Marion Francis Forst (September 3, 1910 – June 2, 2007) was an American clergyman of the Roman Catholic Church. He served as Bishop of Dodge City from 1960 to 1976, after which he served as an auxiliary bishop of the Archdiocese of Kansas City in Kansas (1976–1986). At the time of his death, he was the oldest Catholic bishop in the United States.

Biography
One of eight children, Marion Forst was born in St. Louis, Missouri, to Frank and Bertha (née Gulath) Forst. An uncle and two brothers were also priests. He learned to serve as an altar boy in the first grade, and by the time he was in fourth grade he was teaching other boys how to serve. He studied at Kenrick Seminary in Webster Groves, and was ordained to the priesthood by Archbishop John J. Glennon on June 10, 1934. He then served as a curate at Blessed Sacrament Church in Denver, Colorado, until 1936, when he returned to Missouri to serve at Queen of Peace Church in Glendale. He was a curate at St. Theresa Church in St. Louis (1943–1946) before serving as a chaplain to the United States Navy from 1946 to 1949. He became rector of St. Mary Cathedral in Cape Girardeau in 1949, and was named vicar general of the newly erected Diocese of Springfield-Cape Girardeau in 1956.

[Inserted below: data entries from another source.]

/-- `v` at number `i`, in rising order. -/
def Tab.insert {α : Type} : Tab α → Nat → α → Tab α
  | [], i, v => [(i, v)]
  | (k, w) :: t, i, v =>
    if i < k then (i, v) :: (k, w) :: t
    else if i = k then (i, v) :: t
    else (k, w) :: Tab.insert t i v

/-- `v` at number `i`; the default `d` is not listed. -/
def Tab.set {α : Type} [DecidableEq α] (d : α) (t : Tab α) (i : Nat) (v : α) : Tab α :=
  if v = d then Tab.erase t i else Tab.insert t i v

/-- `f` applied to the value of number `i`. -/
def Tab.mod {α : Type} [DecidableEq α] (d : α) (t : Tab α) (i : Nat) (f : α → α) : Tab α :=
  Tab.set d t i (f (Tab.get d t i))

/-- The keys rise strictly. -/
def Tab.rising {α : Type} : Tab α → Bool
  | [] => true
  | [_] => true
  | (i, _) :: (j, v) :: t => decide (i < j) && Tab.rising ((j, v) :: t)

/-- The canonical form: keys rising, and no entry at the default. -/
def Tab.wf {α : Type} [DecidableEq α] (d : α) (t : Tab α) : Bool := Tab.rising t && t.all (fun p => decide (p.2 ≠ d))

/-! ### Dictionary entries -/

namespace Od

/-- Index and sub-index of a key. -/
def indexOf (k : Nat) : Nat := k / 256
def subOf (k : Nat) : Nat := k % 256

/-- The key of an index and a sub-index (R343). -/
def key (index sub : Nat) : Nat := index * 256 + sub

/-- The record an index belongs to. -/
def record? (index : Nat) : Option OdRec :=
  table.find? (fun r => decide (r.base ≤ index ∧ index < r.base + r.count))

/-- The row of a sub-index in a record. -/
def row? (r : OdRec) (sub : Nat) : Option OdEnt := r.ents.find? (fun e => decide (e.lo ≤ sub ∧ sub ≤ e.hi))

/-- The row of a key. -/
def find? (k : Nat) : Option (OdRec × OdEnt) :=
  match record? (indexOf k) with
  | none => none
  | some r => (row? r (subOf k)).map (fun e => (r, e))

/-- The default the dictionary tables give an entry; `none` where it is derived (`State.derived`). -/
def default? (k : Nat) : Option Val :=
  match find? k with
  | none => some (.num 0)
  | some (r, e) =>
    match e.dflt with
    | .num v => some (.num v)
    | .zeros n => some (.bytes (List.replicate n 0))
    | .chars l => some (.bytes l)
    | .empty => some (.bytes [])
    | .inst l => some (.num (l.getD (indexOf k - r.base) 0))
    | .instFrom first step => some (.num (if (first : Int) ≤ (indexOf k - r.base : Nat) then step else 0))
    | .derived => none

/-- The persistence class of an entry (R349). -/
def pers (k : Nat) : Pers := match find? k with | none => .fixed | some (_, e) => e.pers

end Od

/-- `v` at key `k`, an entry at its static default not listed. -/
def Store.set (t : Store) (k : Nat) (v : Val) : Store :=
  if Od.default? k = some v then Tab.erase t k else Tab.insert t k v

/-- The canonical form of the dictionary store. -/
def Store.wf (t : Store) : Bool := Tab.rising t && t.all (fun p => decide (Od.default? p.1 ≠ some p.2))

/-- The clock of each island (R508), Hz; a clock the rule gives as a range reads its reset choice 0 until it runs. -/
def islandHz : List Int :=
  [32768, 312500000, 800000000, 1000000000, 600000000, 600000000, 450000000, 0, 0, 161132812, 161132812, 161132812,
   161132812, 125000000, 125000000, 125000000, 125000000, 125000000, 125000000, 125000000, 125000000, 161132812,
   0, 0, 0, 0, 250000000, 80000000, 200000000, 40000000]

/-- Lower limit and width of the histograms whose limits do not follow a stream (R491). -/
def histLimits (h : Nat) : Int × Int :=
  if h = 0 ∨ h = 1 then (-400, 60) else if h = 2 then (700, 8) else if h = 3 ∨ h = 4 then (8000, 1000)
  else if h = 21 then (0, 2000) else if h = 22 then (1, 1) else if h = 23 then (0, 10000) else (0, 0)
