-- ==== Sys2Proof/Machine/CanQueue.lean ====
section
/-!
DEFINITION. What a CAN controller sends next (R440 to R442), and the EMCY service with the error register (R377, R453):
shared by every command that queues a frame or begins or ends an error condition.
-/

namespace Sys2Proof.Machine

/-- The identifier of a frame, and whether it is a 29-bit one. -/
def CanFrame.ext (f : Sys2Proof.CanFrame) : Bool := f.ident.getLsbD 31
def CanFrame.id (f : Sys2Proof.CanFrame) : Nat := if f.ident.getLsbD 31 then f.ident.toNat % 2 ^ 29 else f.ident.toNat % 2 ^ 11

/-- The arbitration value (R441): the base identifier, base format before extended, the rest of the identifier. -/
def CanFrame.arb (f : Sys2Proof.CanFrame) : Nat :=
  if f.ident.getLsbD 31 then (f.ident.toNat % 2 ^ 29 / 2 ^ 18 * 2 + 1) * 2 ^ 18 + f.ident.toNat % 2 ^ 18
  else f.ident.toNat % 2 ^ 11 * 2 * 2 ^ 18

/-- The data bytes of a DLC (R439). -/
def dlcLen (dlc : Nat) : Nat :=
  if dlc ≤ 8 then dlc else ([12, 16, 20, 24, 32, 48, 64] : List Nat).getD (dlc - 9) 64

namespace State

/-- A controller, and its update. -/
def canPort (s : State) (c : Nat) : CanPort := Tab.get {} s.canopen.ports c
def setCan (s : State) (c : Nat) (x : CanPort) : State :=
  { s with canopen := { s.canopen with ports := Tab.set {} s.canopen.ports c x } }

/-- A unit that is cross-disabled or FAILED is silent on every output (R280, R290). -/
def silenced (s : State) : Bool := s.pairing && (s.pair.xdisIn || decide (s.int 0x300101 = 7))

/-- The outputs of this unit are parked: its pair role is not the motor's, or it is silent (R280). -/
def parked (s : State) : Bool := s.pairing && (!s.pair.roleOut || s.silenced)

/-- The device is MOORED or on its way past F_m: the transceivers are in standby (R268). -/
def canAsleep (s : State) : Bool := decide (4 ≤ s.mooring.stage)

/-- A controller may send: error active or passive, its transmit not held recessive (R280, R440, R447). -/
def maySend (s : State) (c : Nat) : Bool :=
  let x := s.int (Od.key (0x3314 + c) 1)
  decide (x = 1 ∨ x = 2) && !s.parked && !s.canAsleep

/-- The frame of a transmit buffer (R460). -/
def bufFrame (s : State) (c b : Nat) : Sys2Proof.CanFrame :=
  let k := Od.key (0x3320 + 3 * c + b) 0
  let dlc := s.nat (k + 3) % 16
  { ident := BitVec.ofNat 32 (s.nat (k + 1)), fd := (s.nat (k + 2)).testBit 0, brs := (s.nat (k + 2)).testBit 1,
    dlc := ⟨dlc, Nat.mod_lt _ (by decide)⟩, data := (s.bytes (k + 4)).take (dlcLen dlc) }

/-- A buffer is requested (R442). -/
def requested (s : State) (c b : Nat) : Bool := decide (s.int (Od.key (0x3320 + 3 * c + b) 6) = 1)

/-- The requested buffers that compete (R441): all in transmit order 0, the lowest-numbered in transmit order 1. -/
def competing (s : State) (c : Nat) : List Nat :=
  let l := [0, 1, 2].filter (s.requested c)
  if s.int (Od.key (0x3310 + c) 0x0C) = 1 then l.take 1 else l

/-- The better of a candidate and a further one: the lower arbitration value, the earlier at equal ones. -/
def better (x : Option (Nat × Nat)) (n v : Nat) : Option (Nat × Nat) :=
  match x with
  | none => some (n, v)
  | some (m, w) => if v < w then some (n, v) else some (m, w)

/-- The candidate with the lowest arbitration value (R441): 3 for the head of the service queue. At equal identifiers
the service queue goes before a buffer (DESIGN CHOICE, log 40). -/
def candidate (s : State) (c : Nat) : Option Nat :=
  let first := match (s.canPort c).service with | [] => none | f :: _ => some (3, CanFrame.arb f)
  ((s.competing c).foldl (fun x b => better x b (CanFrame.arb (s.bufFrame c b))) first).map (·.1)

/-- The frame the controller sends. -/
def busFrame (s : State) (c n : Nat) : Option Sys2Proof.CanFrame :=
  if n < 3 then some (s.bufFrame c n) else (s.canPort c).service.head?

/-- The next arbitration: an idle controller that may send takes its candidate (R441). -/
def canPump (s : State) (c : Nat) : State :=
  let x := s.canPort c
  if x.onBus = none ∧ s.maySend c = true then s.setCan c { x with onBus := s.candidate c } else s

/-- A frame queued for transmission is an action of class 1 (R288). -/
def canAct (s : State) (c : Nat) (f : Sys2Proof.CanFrame) : State :=
  s.act 1 ([BitVec.ofNat 8 c] ++ be 4 f.ident.toNat ++
    [BitVec.ofNat 8 ((if f.fd then 1 else 0) + (if f.brs then 2 else 0) + (if f.remote then 4 else 0)), BitVec.ofNat 8 f.dlc.val] ++ f.data)

/-- A frame into the service queue of 16 (R441); a full queue drops it, counted. The flag says dropped. -/
def queueFrame (s : State) (c : Nat) (f : Sys2Proof.CanFrame) : State × Bool :=
  let x := s.canPort c
  if x.service.length < 16 then (((s.canAct c f).setCan c { x with service := x.service ++ [f] }).canPump c, false)
  else (s.bump (Od.key (0x3318 + c) 9), true)

/-- CAN0 runs services that send: its mode is not a listen-only one, nor off (R440). -/
def canOpenSends (s : State) : Bool :=
  let m := s.int 0x331001
  decide (m = 1 ∨ m = 3)

/-- A Classical frame of the communication profile under a COB-ID (R372). -/
def profileFrame (cob : Nat) (data : List Byte) : Sys2Proof.CanFrame :=
  let ident := if cob.testBit 29 then 2 ^ 31 + cob % 2 ^ 29 else cob % 2 ^ 11
  { ident := BitVec.ofNat 32 ident, dlc := ⟨data.length % 16, Nat.mod_lt _ (by decide)⟩, data := data }

/-! ### The error register and EMCY -/

/-- A region of the device is in view lost (R109). -/
def regionLost (s : State) : Bool := s.slices.displays.any (fun d => d.2.regions.any (fun r => r.2.lost))

/-- A rail monitor reports a limit crossed; a sensor is above its warning threshold; a heartbeat has timed out. -/
def railCrossed (s : State) : Bool := (List.range 7).any (fun r => decide (s.int (Od.key (0x2108 + r) 4) ≠ 0))
def tempWarned (s : State) : Bool := (List.range 8).any (fun t => (s.nat (Od.key (0x2110 + t) 5)).testBit 0)
def heartLost (s : State) : Bool := (List.range 4).any (fun i => decide (s.int (Od.key 0x3302 (1 + i)) = 3))

/-- A channel is in current limit or switched off for overcurrent. -/
def overcurrent (s : State) : Bool := s.fio.chans.any (fun c => c.2.limit || decide (c.2.trip ≠ 0))

/-- Pairing is enabled and the pair is not IN_STEP (R304). -/
def notInStep (s : State) : Bool := s.pairing && decide (s.int 0x300101 ≠ 3)

/-- The error register 0x1001 (R377). -/
def errorRegister (s : State) : Nat :=
  let bits := (if s.overcurrent then 2 else 0) + (if s.fio.vf1.sag ∨ s.fio.vf2.sag ∨ s.railCrossed = true then 4 else 0) +
    (if s.tempWarned then 8 else 0) +
    (if s.int 0x331401 = 2 ∨ s.int 0x331401 = 3 ∨ s.heartLost = true then 16 else 0) +
    (if s.regionLost ∨ s.notInStep = true then 128 else 0)
  if bits = 0 then 0 else bits + 1

/-- The conditions of R453 that hold now: code and source of the cause. -/
def emcyNow (s : State) : List (Nat × Nat) :=
  (if s.overcurrent then [(0x2310, 184)] else []) ++
  (if s.fio.vf1.sag then [(0x3100, 186)] else if s.fio.vf2.sag then [(0x3100, 187)] else []) ++
  (if s.railCrossed then [(0x3200, 14)] else []) ++ (if s.tempWarned then [(0x4200, 13)] else []) ++
  (if s.int 0x331401 = 2 then [(0x8120, 160)] else []) ++ (if s.heartLost then [(0x8130, 180)] else []) ++
  (if s.regionLost then [(0xFF00, if s.slices.displays.any (fun d => decide (d.1 = 0) && d.2.regions.any (fun r => r.2.lost))
    then 248 else 249)] else []) ++
  (if s.notInStep then [(0xFF01, 0)] else [])

/-- An entry of 0x1003: the newest first, at most 8 (R370). -/
def errorField (s : State) (v : Int) : State :=
  let s := (List.range 7).foldl (fun s i => s.put (Od.key 0x1003 (8 - i)) (s.int (Od.key 0x1003 (7 - i)))) s
  (s.put 0x100301 v).put 0x100300 (min 8 (s.int 0x100300 + 1))

/-- A counter of 16 bits in a half of an entry, saturating. -/
def halfBump (v : Int) (high : Bool) : Int :=
  if high then (if v / 65536 < 65535 then v + 65536 else v) else (if v % 65536 < 65535 then v + 1 else v)

/-- An EMCY frame leaves: queued, entered at 0x1003, counted, and the inhibit time begins. -/
def emcyOut (s : State) (f : Sys2Proof.CanFrame) : State :=
  let s := (s.errorField (field f.data 0 2 + field f.data 3 1 * 65536)).put 0x330105 (halfBump (s.int 0x330105) false)
  let s := (s.queueFrame 0 f).1
  { s with canopen := { s.canopen with inhibited := decide (s.int 0x101500 ≠ 0) } }

/-- EMCY runs: its COB-ID is valid, the NMT state allows it, and CAN0 may send (R372, R449). -/
def emcyRuns (s : State) : Bool :=
  !(s.nat 0x101400).testBit 31 && decide (s.int 0x330103 = 5 ∨ s.int 0x330103 = 127) && s.canOpenSends

/-- An EMCY of a code and the source of its cause (R453): at once, held back by the inhibit time, or dropped as ninth. -/
def emcy (s : State) (code src : Nat) : State :=
  if s.emcyRuns then
    let data := le 2 code ++ le 1 s.errorRegister ++ le 1 src ++ le 4 s.ct32
    let f := profileFrame (s.nat 0x101400) data
    if s.canopen.inhibited then
      if s.canopen.waiting.length < 8 then { s with canopen := { s.canopen with waiting := s.canopen.waiting ++ [f] } }
      else s.put 0x330105 (halfBump (s.int 0x330105) true)
    else s.emcyOut f
  else s

/-- The conditions are judged anew: one that has begun sends its code, one that has ended sends 0x0000 (R453). -/
def emcyScan (s : State) : State :=
  let old := s.canopen.conditions
  let new := s.emcyNow
  let begun := new.filter (fun c => !old.any (fun o => decide (o.1 = c.1)))
  let ended := old.filter (fun c => !new.any (fun o => decide (o.1 = c.1)))
  let s := { s with canopen := { s.canopen with conditions := new } }
  let s := begun.foldl (fun s c => s.emcy c.1 c.2) s
  ended.foldl (fun s c => s.emcy 0 c.2) s

end State

end Sys2Proof.Machine
end

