-- ==== Sys2Proof/Machine/AccessCheck.lean ====
section
/-!
DEFINITION. The checks every dictionary access passes (R345, R346, R353, R356, R357, R360, R312, R318), in their order,
and the write that follows where an entry has no action of its own (R347, R349, R350, R353).
-/

namespace Sys2Proof.Machine

/-- The number of a role: 1 Observer to 4 Owner (R314). -/
def Role.code : Role → Nat | .observer => 1 | .operator => 2 | .maintainer => 3 | .owner => 4

/-- The entries that are written over any path without a session (R311, R334, R494). -/
def anyPathWrites : List Nat := [0x311001, 0x311002, 0x315001, 0x350201]

/-- The further entries that CAN0 and the host mailbox accept without a session (R357, R360). -/
def localWrites : List Nat := [0x312001, 0x201801, 0x201802]

/-- The entries an unclaimed or released device still lets be written: the claim writes (R311, R312). -/
def claimWrites : List Nat := [0x311001, 0x311002]

namespace State

/-- The role a writer holds on its path: 0 none, else R314 (R318). A bundle writes with its signer's role, judged before
(R334); an RPDO with the Operator role (R375). -/
def roleOf (s : State) (w : Writer) : Nat :=
  match w.path, w.session with
  | .bundle, _ => 4
  | .rpdo, _ => 2
  | .mgmt, none => 0
  | _, none => 1
  | p, some n =>
    match Tab.find? s.trust.sessions n.val with
    | some x => if x.established ∧ x.path = p then x.role else 0
    | none => 0

/-- An access that is not a client's: what the block does for itself on behalf of a bundle or an RPDO. -/
def internal (w : Writer) : Bool := decide (w.path = .bundle ∨ w.path = .rpdo)

/-- Role, path and session permit a write (R312, R318, R357; step 4 of R346). A device that is not claimed refuses every
write but the claim writes. -/
def mayWrite (s : State) (w : Writer) (k : Nat) (e : OdEnt) : Bool :=
  if internal w then s.claimed && decide (e.role.code ≤ s.roleOf w)
  else if s.claimed then
    match w.session with
    | none => anyPathWrites.contains k || (decide (w.path ≠ .mgmt) && localWrites.contains k)
    | some _ => decide (e.role.code ≤ s.roleOf w)
  else claimWrites.contains k

/-- Role, path and session permit a read: an rw entry needs Observer, another its stated role (R345). -/
def mayRead (s : State) (w : Writer) (e : OdEnt) : Bool :=
  let need := match e.acc with | .rw => 1 | _ => e.role.code
  decide (need ≤ s.roleOf w)

/-- A commit is in progress, from its command until it applies or is refused (R354, R356). -/
def committing (s : State) : Bool := decide (1 ≤ s.int 0x201002 ∧ s.int 0x201002 ≤ 3)

/-- The staging copy is open to a writer (R353). -/
def stagingOpen (s : State) (w : Writer) : Bool :=
  match s.dict.holder with | none => true | some h => decide (h = w)

/-- Step 7 of R346: a staged entry, or the commit command, in a commit (0x0B, first) or held by another (0x0A). -/
def stagingStatus (s : State) (w : Writer) (k : Nat) (e : OdEnt) : Nat :=
  if e.pers = .staged ∨ k = 0x201001 then
    if s.committing then 0x0B else if s.stagingOpen w then 0 else 0x0A
  else 0

/-- The first seven checks of a write (R346); 0 lets it pass. 0x45 is the trust refusal of a role too low. The length is
that of the whole value, and `data` is the value where it is at hand: a segment has none yet (R348). -/
def writeChecks (s : State) (w : Writer) (k : Nat) (length : Nat) (data : Option (List Byte)) : Nat :=
  match Od.record? (Od.indexOf k) with
  | none => 1
  | some r =>
    match Od.row? r (Od.subOf k) with
    | none => 2
    | some e =>
      let value := match data with | some d => valueStatus k e d | none => 0
      if e.acc = .ro ∨ e.acc = .const then 3
      else if !s.mayWrite w k e then 0x45
      else if lengthStatus e length ≠ 0 then lengthStatus e length
      else if value ≠ 0 then value
      else s.stagingStatus w k e

/-- The checks of a write of a whole value. -/
def writeStatus (s : State) (w : Writer) (k : Nat) (data : List Byte) : Nat := s.writeChecks w k data.length (some data)

/-- The checks of a read (R346). -/
def readStatus (s : State) (w : Writer) (k : Nat) : Nat :=
  match Od.record? (Od.indexOf k) with
  | none => 1
  | some r =>
    match Od.row? r (Od.subOf k) with
    | none => 2
    | some e => if e.acc = .wo then 4 else if !s.mayRead w e then 0x45 else 0

/-- The number of an access path, for the entries held per path (R366). -/
def pathNo : Path → Nat | .can => 0 | .host => 1 | .mgmt => 2 | .bundle => 3 | .rpdo => 4

/-- The next chunk of the response put into the buffer (R405, step 4). -/
def mbDeliver (s : State) (offset : Nat) : State :=
  let chunk := (s.host.response.drop offset).take 1024
  let s := { s with host := { s.host with
    buf := memWriteAll s.host.buf 0x100 chunk, rlen := s.host.response.length, roff := offset, rchk := chunk.length,
    resp := true } }
  s.raise 193 0 0 0

/-- A response of a mailbox message: its status and data (R360, R405). -/
def mbRespond (s : State) (status : Nat) (data : List Byte) : State :=
  let s := (s.bump 0x360002).act 7 (le 1 status ++ data)
  ({ s with host := { s.host with response := le 1 status ++ data, exec := 0, busy := false } } : State).mbDeliver 0

/-- A response over MGMT is an action of class 7, as a mailbox reply is (R288). -/
def replyAct (s : State) (p : Path) (status : Nat) (data : List Byte) : State :=
  if p = .mgmt then s.act 7 (le 1 status ++ data) else s

/-- A response leaves over its path: a mailbox message answers through the buffer, unless ABORT discarded its response
(R405, R406); a session request on CAN0 answers at 0x3120:02 (R357). -/
def answer (s : State) (w : Writer) (status : Nat) (data : List Byte) : State :=
  match w.path with
  | .host =>
    if s.host.exec = 1 then s.mbRespond status data
    else if s.host.exec = 2 then { s with host := { s.host with exec := 0, busy := false } }
    else s.emit (.response .host status data)
  | .can => (if w.session.isSome then s.putBytes 0x312002 (le 1 status ++ data) else s).emit (.response .can status data)
  | p => (s.replyAct p status data).emit (.response p status data)

/-- The response to an access: a non-zero status is counted (0x2001:05), and 0x41 to 0x4F is a trust refusal whose
effects it has (R337, R362, R365). -/
def respond (s : State) (w : Writer) (status : Nat) (data : List Byte) : State :=
  let s := if status = 0 then s else s.bump 0x200105
  let s := if 0x41 ≤ status ∧ status ≤ 0x4F then s.trustRefuse (status - 0x40) else s
  s.answer w status data

/-- A session message is dropped (R320, R362): counted; the mailbox answers 0x4C, the SDO download completes, and MGMT
sends nothing. -/
def dropMessage (s : State) (p : Path) : State :=
  match p with
  | .host => s.respond { path := p } 0x4C []
  | .can => (s.trustRefuse 0x0C).answer { path := p } 0 []
  | _ => s.trustRefuse 0x0C

/-- A session message without a reply of its own was taken: the mailbox message or the SDO download ends with status 0. -/
def takeMessage (s : State) (p : Path) : State :=
  match p with
  | .host => s.respond { path := p } 0 []
  | .can => s.respond { path := p } 0 []
  | _ => s

/-- The bits of an entry that are marked reserved hold 0, whatever is written (R6): bit 30 of an RPDO COB-ID (R372), the
top byte of a consumer heartbeat entry (R370). -/
def clearReserved (k : Nat) : Val → Val
  | .num v =>
    let i := Od.indexOf k
    if 0x1400 ≤ i ∧ i < 0x1408 ∧ Od.subOf k = 1 then .num (v - (if v.toNat.testBit 30 then 2 ^ 30 else 0))
    else if i = 0x1016 ∧ 1 ≤ Od.subOf k then .num (v % 2 ^ 24)
    else .num v
  | .bytes b => .bytes b

/-- The value a write carries. -/
def written (k : Nat) (data : List Byte) : Val :=
  match Od.find? k with | some (_, e) => clearReserved k (decodeVal e.ty data) | none => .bytes data

/-- The newer of two generations (R351). -/
def newerGen (g1 g2 : Nat) : Bool :=
  let d := (g1 + 2 ^ 32 - g2 % 2 ^ 32) % 2 ^ 32
  decide (1 ≤ d ∧ d ≤ 2 ^ 31 - 1)

/-- The copy in force of an area: the valid one with the newer generation (R351). -/
def inForce (a b : Copy) : Option Copy :=
  if a.valid ∧ b.valid then some (if newerGen a.generation b.generation then a else b)
  else if a.valid then some a else if b.valid then some b else none

/-- The entries of one persistence class that stand off their defaults. -/
def ofPers (t : Store) (p : Pers) : Store := t.filter (fun e => Od.pers e.1 = p)

/-- A store of an area overwrites the copy with the older generation, one above the newer (R350). -/
def storeCopy (a b : Copy) (data : Store) : Copy × Copy :=
  match inForce a b with
  | none => ({ generation := 1, valid := true, data := data }, b)
  | some c =>
    let n : Copy := { generation := (c.generation + 1) % 2 ^ 32, valid := true, data := data }
    if c = a then (a, n) else (n, b)

/-- Stores may start: from the MOORED entry record on, no new one does (R268, step 3). -/
def storesRun (s : State) : Bool := decide (s.mooring.stage < 3)

/-- The stored area written with what the stored entries hold (R349, R350, R352). -/
def storeStored (s : State) : State :=
  if s.storesRun = false then s else
  let p := storeCopy s.mram.stored0 s.mram.stored1 (ofPers s.od .stored)
  { s with mram := { s.mram with stored0 := p.1, stored1 := p.2 } }

/-- A staged value: kept as a difference from the applied configuration, and the writer becomes the holder (R353). -/
def stage (s : State) (w : Writer) (k : Nat) (v : Val) : State :=
  let t := if s.get k = v then Tab.erase s.dict.staging k else Tab.insert s.dict.staging k v
  { s with dict := { s.dict with staging := t, holder := some w } }

/-- A stored dictionary write is an action of class 6 (R288). -/
def storeAct (s : State) (k : Nat) (value : List Byte) : State :=
  s.act 6 (be 2 (Od.indexOf k) ++ [BitVec.ofNat 8 (Od.subOf k)] ++ be 4 (crc32 value))

/-- The effect of a write that passed every check, on an entry without an action of its own (R347, R349). A stored entry
whose store fails takes no value; the caller answers 0x0E. -/
def plainWrite (s : State) (w : Writer) (k : Nat) (v : Val) : State :=
  match Od.pers k with
  | .staged => s.stage w k v
  | .stored => if s.mram.storeFails then s else ((s.setVal k v).storeAct k (valueBytes k v)).storeStored
  | _ => s.setVal k v

/-- The status a plain write ends with: 0x0E where a store fails (R362). -/
def plainStatus (s : State) (k : Nat) : Nat := if Od.pers k = .stored ∧ s.mram.storeFails then 0x0E else 0

/-- The SDO server takes no access in the NMT state stopped (R449). -/
def sdoClosed (s : State) (w : Writer) : Bool := decide (w.path = .can) && decide (s.int 0x330103 = 4)

/-- A write as an input of a pair (R284, R347); a bundle and an RPDO are inputs themselves. -/
def asInput (s : State) (w : Writer) (k : Nat) (data : List Byte) (act : State → State) : State :=
  if s.sdoClosed w then s
  else if internal w then act s
  else s.replicate s.ctNow (.host (.entry { writer := w, index := Od.indexOf k, sub := Od.subOf k } data)) act

/-- A write of one value to an entry without an action: checks, effect, response. -/
def accessPlain (s : State) (w : Writer) (k : Nat) (data : List Byte) : State :=
  s.asInput w k data fun s =>
    let st := s.writeStatus w k data
    if st ≠ 0 then s.respond w st []
    else if s.plainStatus k ≠ 0 then s.respond w (s.plainStatus k) []
    else (s.plainWrite w k (written k data)).respond w 0 []

/-- A write that starts an action: where the checks pass, `act` answers the state and its own status (R346 step 8,
R347). -/
def accessAct (s : State) (w : Writer) (k : Nat) (data : List Byte) (act : State → State × Nat) : State :=
  s.asInput w k data fun s =>
    let st := s.writeStatus w k data
    if st ≠ 0 then s.respond w st []
    else let p := act s; p.1.respond w p.2 []

/-- The dictionary service runs (R347, R403, R516). -/
def served (s : State) (f : State → State) : State := if s.isReady then f s else s

/-- The staged value of an entry: the staging copy's, or the applied one (R353). -/
def stagedGet (s : State) (k : Nat) : Val := (Tab.find? s.dict.staging k).getD (s.get k)

/-- The state as it would stand with the staging copy applied: what the commit checks read (R355). -/
def asStaged (s : State) : State := { s with od := s.dict.staging.foldl (fun t e => Store.set t e.1 e.2) s.od }

end State

end Sys2Proof.Machine
end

On January 2, 1960, Forst was appointed the second Bishop of Dodge City, Kansas, by Pope John XXIII. He received his episcopal consecration on the following March 24 from Bishop Charles Herman Helmsing, with Bishops Mark Kenny Carroll and Leo Christopher Byrne serving as co-consecrators. Between 1962 and 1965, he attended all four sessions of the Second Vatican Council, which he described as "the paramount event of all [his] episcopal years...[and] the best thing that happened to the church in the 20th century." During his tenure, he established several new offices and ministries in the diocese, including Catholic Social Service, the Office of Religious Education, Family Life Office, Religious Education for the Handicapped, the Southwest Kansas Register diocesan newspaper, Office of Mexican American Affairs, and the Youth/Young Adults Office. He was an opponent of denying federal aid to private schools, which he believed was "a smoke screen" designed "to get rid of these schools."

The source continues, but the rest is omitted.